### What this task involves:
Would you count the lines in the entries below that contain "picture"? Reply with the number only.
───── Records supplied
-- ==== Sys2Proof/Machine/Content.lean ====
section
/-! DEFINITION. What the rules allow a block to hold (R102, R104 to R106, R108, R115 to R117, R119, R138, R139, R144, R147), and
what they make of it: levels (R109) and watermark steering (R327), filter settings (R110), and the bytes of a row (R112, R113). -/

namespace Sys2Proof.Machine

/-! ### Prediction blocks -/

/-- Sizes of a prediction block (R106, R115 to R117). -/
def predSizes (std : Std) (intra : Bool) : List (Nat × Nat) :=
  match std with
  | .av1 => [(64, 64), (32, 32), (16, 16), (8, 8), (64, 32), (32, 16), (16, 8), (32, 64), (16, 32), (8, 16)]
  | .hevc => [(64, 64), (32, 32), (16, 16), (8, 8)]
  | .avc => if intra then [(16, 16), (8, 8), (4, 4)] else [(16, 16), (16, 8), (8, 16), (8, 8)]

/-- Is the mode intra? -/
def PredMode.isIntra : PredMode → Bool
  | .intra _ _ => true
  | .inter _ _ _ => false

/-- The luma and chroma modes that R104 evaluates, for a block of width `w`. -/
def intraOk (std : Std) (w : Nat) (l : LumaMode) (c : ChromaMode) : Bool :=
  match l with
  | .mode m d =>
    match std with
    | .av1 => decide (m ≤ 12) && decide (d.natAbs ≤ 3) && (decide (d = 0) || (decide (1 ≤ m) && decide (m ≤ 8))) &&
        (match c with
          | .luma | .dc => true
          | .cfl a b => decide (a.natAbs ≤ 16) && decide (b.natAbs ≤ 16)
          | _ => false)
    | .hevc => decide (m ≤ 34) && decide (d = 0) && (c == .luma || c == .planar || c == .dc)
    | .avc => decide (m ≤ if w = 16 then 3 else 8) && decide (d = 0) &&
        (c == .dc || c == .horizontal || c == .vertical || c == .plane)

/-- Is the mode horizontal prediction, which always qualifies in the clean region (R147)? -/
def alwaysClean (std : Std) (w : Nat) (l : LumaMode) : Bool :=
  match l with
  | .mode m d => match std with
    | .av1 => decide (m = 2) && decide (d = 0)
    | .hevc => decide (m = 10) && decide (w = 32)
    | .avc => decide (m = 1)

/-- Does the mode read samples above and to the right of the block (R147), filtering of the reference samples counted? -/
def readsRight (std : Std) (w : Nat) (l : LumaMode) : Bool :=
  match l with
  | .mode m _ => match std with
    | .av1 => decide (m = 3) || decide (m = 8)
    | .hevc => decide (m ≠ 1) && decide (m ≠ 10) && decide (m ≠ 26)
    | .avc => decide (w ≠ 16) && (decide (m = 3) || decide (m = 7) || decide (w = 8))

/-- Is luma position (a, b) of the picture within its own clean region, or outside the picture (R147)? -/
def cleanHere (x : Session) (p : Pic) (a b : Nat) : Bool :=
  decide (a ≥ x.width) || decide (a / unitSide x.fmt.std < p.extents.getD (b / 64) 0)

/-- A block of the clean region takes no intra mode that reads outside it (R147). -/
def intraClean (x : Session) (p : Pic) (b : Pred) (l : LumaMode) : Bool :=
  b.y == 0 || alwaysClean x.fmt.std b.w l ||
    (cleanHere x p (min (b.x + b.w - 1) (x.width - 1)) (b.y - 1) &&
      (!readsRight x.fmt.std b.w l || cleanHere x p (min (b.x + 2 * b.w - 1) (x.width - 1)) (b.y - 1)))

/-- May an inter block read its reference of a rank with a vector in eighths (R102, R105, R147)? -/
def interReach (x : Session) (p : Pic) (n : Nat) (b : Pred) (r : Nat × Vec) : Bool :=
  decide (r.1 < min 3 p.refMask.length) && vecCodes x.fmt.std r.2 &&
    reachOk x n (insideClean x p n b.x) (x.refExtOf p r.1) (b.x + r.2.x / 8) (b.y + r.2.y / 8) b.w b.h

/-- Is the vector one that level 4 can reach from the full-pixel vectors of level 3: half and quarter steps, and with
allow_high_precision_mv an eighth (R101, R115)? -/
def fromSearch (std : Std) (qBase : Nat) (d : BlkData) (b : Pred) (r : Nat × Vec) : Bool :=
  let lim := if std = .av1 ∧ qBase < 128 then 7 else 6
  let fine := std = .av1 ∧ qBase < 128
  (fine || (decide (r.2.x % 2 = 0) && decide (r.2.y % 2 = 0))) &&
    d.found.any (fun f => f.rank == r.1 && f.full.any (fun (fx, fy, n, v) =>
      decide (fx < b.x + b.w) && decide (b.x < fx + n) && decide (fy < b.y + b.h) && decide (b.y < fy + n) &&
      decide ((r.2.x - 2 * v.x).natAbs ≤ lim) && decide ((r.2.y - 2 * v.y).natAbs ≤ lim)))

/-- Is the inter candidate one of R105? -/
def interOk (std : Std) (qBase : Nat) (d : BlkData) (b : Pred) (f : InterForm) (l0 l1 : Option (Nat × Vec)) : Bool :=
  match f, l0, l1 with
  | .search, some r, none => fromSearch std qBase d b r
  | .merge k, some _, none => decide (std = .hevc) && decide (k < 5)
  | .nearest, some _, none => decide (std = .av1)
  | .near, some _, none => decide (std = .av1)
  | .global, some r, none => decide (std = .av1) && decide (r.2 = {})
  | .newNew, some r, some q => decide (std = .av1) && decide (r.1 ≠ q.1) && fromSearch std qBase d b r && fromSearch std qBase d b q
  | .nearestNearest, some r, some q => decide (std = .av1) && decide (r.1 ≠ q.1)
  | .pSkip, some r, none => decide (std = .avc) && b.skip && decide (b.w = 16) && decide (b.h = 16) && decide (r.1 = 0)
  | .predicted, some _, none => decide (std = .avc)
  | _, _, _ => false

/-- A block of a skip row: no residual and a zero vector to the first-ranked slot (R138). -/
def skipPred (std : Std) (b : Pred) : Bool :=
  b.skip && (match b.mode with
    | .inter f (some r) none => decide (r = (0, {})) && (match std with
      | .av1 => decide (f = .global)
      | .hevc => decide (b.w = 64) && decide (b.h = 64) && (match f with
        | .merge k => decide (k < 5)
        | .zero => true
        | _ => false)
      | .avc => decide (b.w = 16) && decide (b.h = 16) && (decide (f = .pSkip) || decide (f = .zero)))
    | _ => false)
──────────
───── Records supplied
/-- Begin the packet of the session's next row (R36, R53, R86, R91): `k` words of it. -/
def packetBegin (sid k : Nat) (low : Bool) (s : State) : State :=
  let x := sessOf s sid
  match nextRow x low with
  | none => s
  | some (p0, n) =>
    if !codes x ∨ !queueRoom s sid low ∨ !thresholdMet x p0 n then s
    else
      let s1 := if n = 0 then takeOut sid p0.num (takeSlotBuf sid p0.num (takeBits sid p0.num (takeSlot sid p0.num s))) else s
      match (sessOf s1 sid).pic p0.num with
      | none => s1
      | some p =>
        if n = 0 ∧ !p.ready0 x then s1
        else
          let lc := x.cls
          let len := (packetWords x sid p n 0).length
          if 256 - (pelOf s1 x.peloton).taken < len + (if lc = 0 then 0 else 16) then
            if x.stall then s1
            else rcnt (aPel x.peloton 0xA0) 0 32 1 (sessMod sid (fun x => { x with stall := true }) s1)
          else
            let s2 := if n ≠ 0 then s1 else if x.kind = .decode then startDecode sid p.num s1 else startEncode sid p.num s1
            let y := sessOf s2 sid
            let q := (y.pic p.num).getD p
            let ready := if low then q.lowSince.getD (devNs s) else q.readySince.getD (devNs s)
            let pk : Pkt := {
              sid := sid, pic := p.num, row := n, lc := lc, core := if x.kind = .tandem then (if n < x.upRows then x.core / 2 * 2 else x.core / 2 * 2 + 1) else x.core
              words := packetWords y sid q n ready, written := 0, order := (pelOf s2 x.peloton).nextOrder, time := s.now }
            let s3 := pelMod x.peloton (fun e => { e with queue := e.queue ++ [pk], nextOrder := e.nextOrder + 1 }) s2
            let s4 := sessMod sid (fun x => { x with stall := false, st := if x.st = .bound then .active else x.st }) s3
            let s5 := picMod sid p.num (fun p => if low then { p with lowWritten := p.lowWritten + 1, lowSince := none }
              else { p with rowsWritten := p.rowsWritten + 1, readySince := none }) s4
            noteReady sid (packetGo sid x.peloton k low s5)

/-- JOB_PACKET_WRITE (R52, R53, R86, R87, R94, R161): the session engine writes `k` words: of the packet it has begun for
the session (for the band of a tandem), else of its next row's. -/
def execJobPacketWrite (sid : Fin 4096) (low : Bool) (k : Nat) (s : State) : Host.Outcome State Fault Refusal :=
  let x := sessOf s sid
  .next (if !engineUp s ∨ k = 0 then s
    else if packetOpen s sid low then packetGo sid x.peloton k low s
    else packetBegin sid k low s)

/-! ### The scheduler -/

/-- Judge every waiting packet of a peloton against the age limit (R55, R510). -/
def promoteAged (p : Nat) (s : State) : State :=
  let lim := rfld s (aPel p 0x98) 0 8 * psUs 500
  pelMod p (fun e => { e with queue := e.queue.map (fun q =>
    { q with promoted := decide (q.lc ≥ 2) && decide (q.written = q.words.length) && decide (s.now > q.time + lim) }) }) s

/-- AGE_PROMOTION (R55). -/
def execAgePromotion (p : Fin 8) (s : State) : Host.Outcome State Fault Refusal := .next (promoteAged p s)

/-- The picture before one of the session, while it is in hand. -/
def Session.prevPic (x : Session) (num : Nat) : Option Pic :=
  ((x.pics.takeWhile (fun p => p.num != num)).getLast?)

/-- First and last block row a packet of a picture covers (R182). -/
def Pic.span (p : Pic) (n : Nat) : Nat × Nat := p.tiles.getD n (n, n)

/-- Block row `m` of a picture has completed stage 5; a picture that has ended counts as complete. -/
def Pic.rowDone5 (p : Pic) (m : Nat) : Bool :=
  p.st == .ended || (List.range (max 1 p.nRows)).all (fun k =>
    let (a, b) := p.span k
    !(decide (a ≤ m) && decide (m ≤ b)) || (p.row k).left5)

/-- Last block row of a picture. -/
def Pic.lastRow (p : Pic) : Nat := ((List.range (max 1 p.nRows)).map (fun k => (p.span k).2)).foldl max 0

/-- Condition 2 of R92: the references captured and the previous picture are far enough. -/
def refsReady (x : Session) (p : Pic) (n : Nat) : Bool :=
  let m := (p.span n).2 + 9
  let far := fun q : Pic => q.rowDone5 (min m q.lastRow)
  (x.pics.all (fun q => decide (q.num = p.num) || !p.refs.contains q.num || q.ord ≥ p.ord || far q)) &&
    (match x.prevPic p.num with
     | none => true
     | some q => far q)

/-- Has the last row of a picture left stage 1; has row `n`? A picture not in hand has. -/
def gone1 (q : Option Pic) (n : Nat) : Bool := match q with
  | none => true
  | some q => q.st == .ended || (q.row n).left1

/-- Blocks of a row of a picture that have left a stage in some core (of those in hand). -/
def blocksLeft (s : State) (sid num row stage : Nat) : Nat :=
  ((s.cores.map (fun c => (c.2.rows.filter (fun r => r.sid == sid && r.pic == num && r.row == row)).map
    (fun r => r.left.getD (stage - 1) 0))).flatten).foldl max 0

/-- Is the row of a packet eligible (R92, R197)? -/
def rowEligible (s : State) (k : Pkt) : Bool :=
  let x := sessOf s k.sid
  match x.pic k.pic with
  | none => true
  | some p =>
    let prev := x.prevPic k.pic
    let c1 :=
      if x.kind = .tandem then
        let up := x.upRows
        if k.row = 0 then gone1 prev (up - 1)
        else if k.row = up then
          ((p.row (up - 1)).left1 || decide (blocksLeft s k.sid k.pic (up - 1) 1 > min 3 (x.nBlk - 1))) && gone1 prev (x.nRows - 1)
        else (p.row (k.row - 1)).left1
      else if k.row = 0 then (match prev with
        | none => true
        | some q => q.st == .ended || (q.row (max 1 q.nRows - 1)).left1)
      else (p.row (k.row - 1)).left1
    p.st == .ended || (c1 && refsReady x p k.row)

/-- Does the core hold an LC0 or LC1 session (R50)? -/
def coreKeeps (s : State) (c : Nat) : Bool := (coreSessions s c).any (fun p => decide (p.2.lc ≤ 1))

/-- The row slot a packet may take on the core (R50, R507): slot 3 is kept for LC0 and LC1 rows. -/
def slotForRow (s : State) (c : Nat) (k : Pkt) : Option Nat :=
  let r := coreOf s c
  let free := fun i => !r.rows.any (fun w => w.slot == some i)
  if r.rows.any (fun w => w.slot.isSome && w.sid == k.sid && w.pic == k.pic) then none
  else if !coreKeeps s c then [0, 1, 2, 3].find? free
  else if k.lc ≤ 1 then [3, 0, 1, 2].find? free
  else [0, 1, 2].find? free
──────────
### The answer:
8